We haven’t updated our insider activity report for the largest Nasdaq issues in quite awhile and we’ll rectify that shortcoming right now.  As you might have expected, not much has changed.  Even while corporate treasurers are buying back their own shares like the sky is the limit, insiders are selling in droves like there is no tomorrow.  Our eight constituent issues represent $2.33 trillion in market capitalization, nearly 10% of the entire capitalization of the U.S. stock market and 41.4% of the top 100 Nasdaq companies, otherwise known as the QQQ Trust.  At bottom right, over the last six months, there were 365 sales.  The two lone buys were at Microsoft (MSFT).  For the rest of our group, there were zero buyers and 349 sales of more than 20 million shares.  Truth be told, the stats resemble many of our previous look backs.  What has changed is the velocity of share buybacks  by corporate treasuries over the last year.   In the first three quarters of last year, buybacks rose 27%, to $567.2 billion and Apple (AAPL) alone spent $17 billion buying its own stock.  
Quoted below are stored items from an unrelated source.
/-- I/O banks beside their registers (09): banks in VCCO_FAULT, and the voltage of each bank's VCCO in mV, by 8 d + b; the safe state in force of each
pin, by 384 d + n, and pins whose new safe state waits for a marker (R261); the level a keeper holds (R259); TERM_EN of each
pin (R265), and what
the sector's logic has at each (R267). -/
structure IoSt where
  faulted  : List Nat
  level    : Sp Nat
  safeNow  : Sp Nat
  safePend : List Nat
  keep     : Sp Bool
  termOn   : Sp Bool
  logic    : Sp PinIo
deriving DecidableEq, Repr

/-- The state of an algorithmic pattern generator (R313, R314): the current and saved values of X, Y and B, DINV, the
background and WRAP. -/
structure ApgSt where
  x    : BitVec 16
  y    : BitVec 16
  b    : BitVec 5
  sx   : BitVec 16
  sy   : BitVec 16
  sb   : BitVec 5
  dinv : Bool
  bg   : BitVec 3
  wrap : Bool
deriving DecidableEq, Repr

/-- Consecutive applications of one word whose compare results are still to come (R325): the first VECNUM, how many, the
start of the first and the period in ps, the timing set, PECs, the APG state of the first and the instruction executed
after each, and the sites enabled. -/
structure AppBatch where
  first  : Nat
  count  : Nat
  start  : Nat
  period : Nat
  tset   : Nat
  pec    : BitVec 192
  apg    : ApgSt
  instr  : Option Nat
  sites  : BitVec 8
deriving DecidableEq, Repr

/-- A loop on the loop stack (R281): its body, passes left. -/
structure SeqLoop where
  first : Nat
  last  : Nat
  left  : Nat
deriving DecidableEq, Repr

/-- A fail record on its way to a queue (R329). -/
structure FailRec where
  queue : Nat
  word  : BitVec 256
deriving DecidableEq, Repr

/-- A site's record path in a run (R334, R335): compare fails counted against LIMIT, the instant from which LIMIT_DISABLE
disables it in ps, and the records lost since the last marker, with the VECNUM and SEQ of the first. -/
structure SiteRun where
  fails    : Nat
  limitAt  : Option Nat
  lost     : Nat
  lostVec  : Nat
  lostSeq  : Nat
deriving DecidableEq, Repr

/-- A site at run start. -/
def SiteRun.fresh : SiteRun := { fails := 0, limitAt := none, lost := 0, lostVec := 0, lostSeq := 0 }

/-- A line of the bitmap coalescing cache, or an outstanding atomic OR: address, mask and the sites whose bits it holds. -/
structure BmLine where
  addr  : Nat
  mask  : BitVec 512
  sites : BitVec 8
deriving DecidableEq, Repr

/-- A test pattern processor beside its registers (10, 11). -/
structure Tpp where
  /-- The vector cache: words of 256 bits (R307). -/
  cache    : Sp (BitVec 256)
  /-- The run's settings (R300). -/
  startSrc : Nat
  buf      : Nat
  group    : Nat
  word     : Nat
  segs     : List (Nat × Nat)
  offset   : Int
  /-- The run's charge of R309 in MB/s: in all, by set, by channel. -/
  charge   : Rat
  charges  : List Rat
  /-- START_F held while not READY (R677), and the start instant once set, in ps. -/
  startHeld : Bool
  startAt  : Option Int
  /-- The start of the next application in ps, and the run's start instant. -/
  time     : Nat
  t0       : Nat
  loops    : List SeqLoop
  /-- Calls: the CALL's address and the loops active at it. -/
  calls    : List (Nat × Nat)
  /-- Applications done of a WAIT_TRIG in progress; stream vectors left of a STREAM in progress and its word. -/
  waited   : Nat
  streaming : Option Nat
  /-- The run ends at the first period boundary at or after this instant, with this code (R305). -/
  stop     : Option (Nat × Nat)
  /-- The last application has ended: END_CODE to write, and its instant (R345). -/
  ended    : Option (Nat × Nat)
  /-- Triggers seen and not consumed: fabric, number, instant (R284). -/
  trigs    : List (Bool × Nat × Int)
  /-- Site enables of TPP_SITE, SITE_OFF acting and at the port, and changes on their way: instant, SITE_OFF, mask. -/
  siteEn   : BitVec 8
  siteOff  : BitVec 8
  siteLine : BitVec 8
  siteQ    : List (Nat × Bool × BitVec 8)
  /-- Pins: last driven level L, driver on, taken over by the vectors, termination class: 0 safe state, 1 drive, 2 off,
  3 compare, 4 mask (R273, R274, R297). -/
  lvl      : BitVec 48
  drv      : BitVec 48
  owned    : BitVec 48
  term     : Sp Nat
  /-- Stream buffer (R308): the next line to read, lines asked for, lines held (none: poisoned), and the place of the
  next vector: segment and vector. -/
  sNext    : Nat
  sAsked   : List Nat
  sLines   : Sp (Option (Option (BitVec 512)))
  sSeg     : Nat
  sVec     : Nat
  /-- What a calibration stores without a register (R292): the phase of the bank's base clock, the number from which the linearity corrections
  of its placement units stand, and the VCCO of the bank in mV then (R290). -/
  basePhase : Nat
  linearity : Nat
  calLevel  : Nat
  apg      : ApgSt
  batches  : List AppBatch
  sites    : Sp SiteRun
  fifo     : List FailRec
  bmLines  : List BmLine
  bmOut    : List BmLine
  /-- Events of R335, R340 and R342 raised in this run. -/
  saidLost : Bool
  saidBm   : Bool
  saidCnt  : Bool
deriving DecidableEq, Repr

/-- An APG that has never started. -/
def ApgSt.zero : ApgSt := { x := 0, y := 0, b := 0, sx := 0, sy := 0, sb := 0, dinv := false, bg := 0, wrap := false }

/-- A TPP after its reset. -/
def Tpp.reset : Tpp :=
  { cache := [], startSrc := 0, buf := 0, group := 0, word := 0, segs := [], offset := 0, charge := 0, charges := [],
    startHeld := false, startAt := none, time := 0, t0 := 0, loops := [], calls := [], waited := 0, streaming := none,
    stop := none, ended := none, trigs := [], siteEn := 0, siteOff := 0, siteLine := 0, siteQ := [], lvl := 0, drv := 0,
    owned := 0, term := [], sNext := 0, sAsked := [], sLines := [], sSeg := 0, sVec := 0, basePhase := 0, linearity := 0, calLevel := 0, apg := ApgSt.zero,
    batches := [], sites := [], fifo := [], bmLines := [], bmOut := [], saidLost := false, saidBm := false,
    saidCnt := false }

/-- A block waiting in a lane's receive FIFO (R348): control flag, RX_ERR and payload. -/
structure RxBlk where
  ctrl    : Bool
  err     : Bool
  payload : BitVec 64
deriving DecidableEq, Repr

/-- An eye scan in progress (R372): first H and V, their counts and steps, DWELL and destination. -/
structure EyeScan where
  h0    : Int
  hs    : Nat
  hStep : Nat
  v0    : Int
  vs    : Nat
  vStep : Nat
  dwell : Nat
  addr  : Nat
deriving DecidableEq, Repr

/-- A serial lane beside its registers (12). -/
structure LaneSt where
  /-- LANE_CFG as it stood at the last LANE_UP. -/
  cfg      : BitVec 64
  /-- Bring-up (R358): 0 waiting for block lock and CAPS in BASE, 1 EQ in BASE, 2 CHECK in BASE, 3 the code's CHECK passed. -/
  phase    : Nat
  nonce    : BitVec 8
  farNonce : Option (BitVec 8)
  seq      : BitVec 8
  /-- The message being repeated (R357). -/
  msg      : Option (BitVec 64)
  /-- The code of a STEP_REQ sent, or of a step in progress whose transmitter has not switched. -/
  asked    : Option Nat
  stepTo   : Option Nat
  /-- Codes that failed since LANE_UP, and EQ and CHECK at a code fallen back to (R360). -/
  failed   : BitVec 8
  back     : Bool
  /-- Result of the CHECK or lock of a group lane at its code, while the others' are awaited (R365). -/
  result   : Option Bool
  /-- DEV_TIME at which it left DISABLED or entered BASE, BASE retries since, LANE_NO_PARTNER raised (R360). -/
  since    : BitVec 64
  retries  : Nat
  said     : Bool
  /-- Loopback kind and SQUELCH (R370); PRBS polynomial, generator, checker, inversion (R371); one has ended. -/
  loop     : Nat
  squelch  : Bool
  poly     : Nat
  gen      : Bool
  chk      : Bool
  inv      : Bool
  tested   : Bool
  scan     : Option EyeScan
  /-- Consecutive valid headers up to 64, and which of the last 64 headers were invalid, the latest in bit 0 (R354); an invalid header or a bad LNB
  in CHECK (R359); a data lane that failed with no spare left (R369). -/
  good     : Nat
  bad      : BitVec 64
  spoiled  : Bool
  lost     : Bool
  /-- Scrambler and descrambler (R353): the last 58 scrambled bits, the latest in bit 0. -/
  tx       : BitVec 58
  rx       : BitVec 58
  /-- Receive FIFO of 64 port cycles, and the next block delivered follows a drop (R349). -/
  fifo     : List RxBlk
  dropped  : Bool
  /-- RAW mode (R356): bits received that do not fill a word yet, and how many. -/
  rawBits  : BitVec 64
  rawCount : Nat
  /-- Transmitted generator bits; checker: last 31 bits, error-free bits while unlocked, locked, errors of the last 64 bits. -/
  genReg   : BitVec 31
  chkReg   : BitVec 31
  chkGood  : Nat
  chkLock  : Bool
  chkErrs  : BitVec 64
  /-- Copies of the five counters at the last SNAP. -/
  snaps    : Sp (BitVec 48)
  /-- The logical lane of its own port, 16 and 17 for spares (R365); markers sent. -/
  port     : Nat
  bmk      : BitVec 24
  /-- Sender's side of a steering (R367): the spare, and whether DUP is sent. -/
  sendOn   : Option (Nat × Bool)
  /-- Receiver's side: started, abrupt with its DEV_TIME, blocks flagged, the spare on which DUP has been seen. -/
  steer    : Option (Option (BitVec 64) × Nat × Option Nat)
deriving DecidableEq, Repr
Of course, the effect of the buybacks tends to lift earnings, which in turn tends to lift share prices, which in turn makes generous stock options grants that much more attractive.  Is it any wonder that we see insiders selling in droves?  What troubles us is how this dichotomy is tolerated.  If the shares have sufficient value to be bought by corporate treasurers, why is it that insiders are selling the very same shares in droves?  Isn’t is patently obvious how the corporate buyback strategy plays into the hands of insiders?!  We can’t imagine that corporate treasurers are seeing value.  Consider the price to sales (P/S) chart on page one of the February 28th issue, showing the highest level for the S&P 500 since the tech mania, more than two standard deviations from the norm and well more than double the median from 1964-2014.  The P/S for our group is 5.53, more than six times the 1964-2014 median, and well into the land of the bizarre.

As we have previously noted, analysts are forever upbeat on every sector.  Being a bear on Wall Street carries zero benefits.  No one wants to hear the bear case, no one wants to face the bear case.  Everyone loves a bull.  Thus, the “buy” and “strong buy” segments for analysts are always in the majority.  Apparently, no matter where we are in the cycle, even days away from a bear market, roughly two-thirds of analysts are in the buy camp.  The situation has become so bizarre that the “strong sell” designation was dropped entirely from the vocabulary of analysts.  The designation just does not exist anymore.  No matter how bad a company’s prospects are, it can never be considered a strong sell ever again.  

The anti-bear case appears to be at its most emphatic when we examine how analysts rate the biotech industry, now in the midst of one of the greatest manias we have ever witnessed.  The Nasdaq Biotechnology Index Fund (IBB) has soared 556% from the November 2008 low and 81% in only the last 11 months.  Surely, some biotechs must be overvalued at this point and in danger of making a significant turn to the downside?  Well, analysts clearly don’t think so.  There are zero sells versus 68.2% in the buy or strong buy camps.  In fact, of 239 opinions rendered, only three see any kind of “underperformance” at all.  Considering that or group has an average P/E ratio of 54.6, we see the bullishness of analysts as more than just a bit ebullient, more like manic.  The group are collectively valued at $675.8 billion at today’s prices.  If like us, you thought a price/sales ratio of 2 for the S&P 500 was way too high, then you probably thought the P/S ratio of 5.53 for our QQQ stocks was beyond the pale.  What would you think if we were to tell you that the P/S ratio for our biotech group is 24.7?!  We wonder.  As far as we are concerned, this is additional evidence of the ongoing mania for U.S. stocks.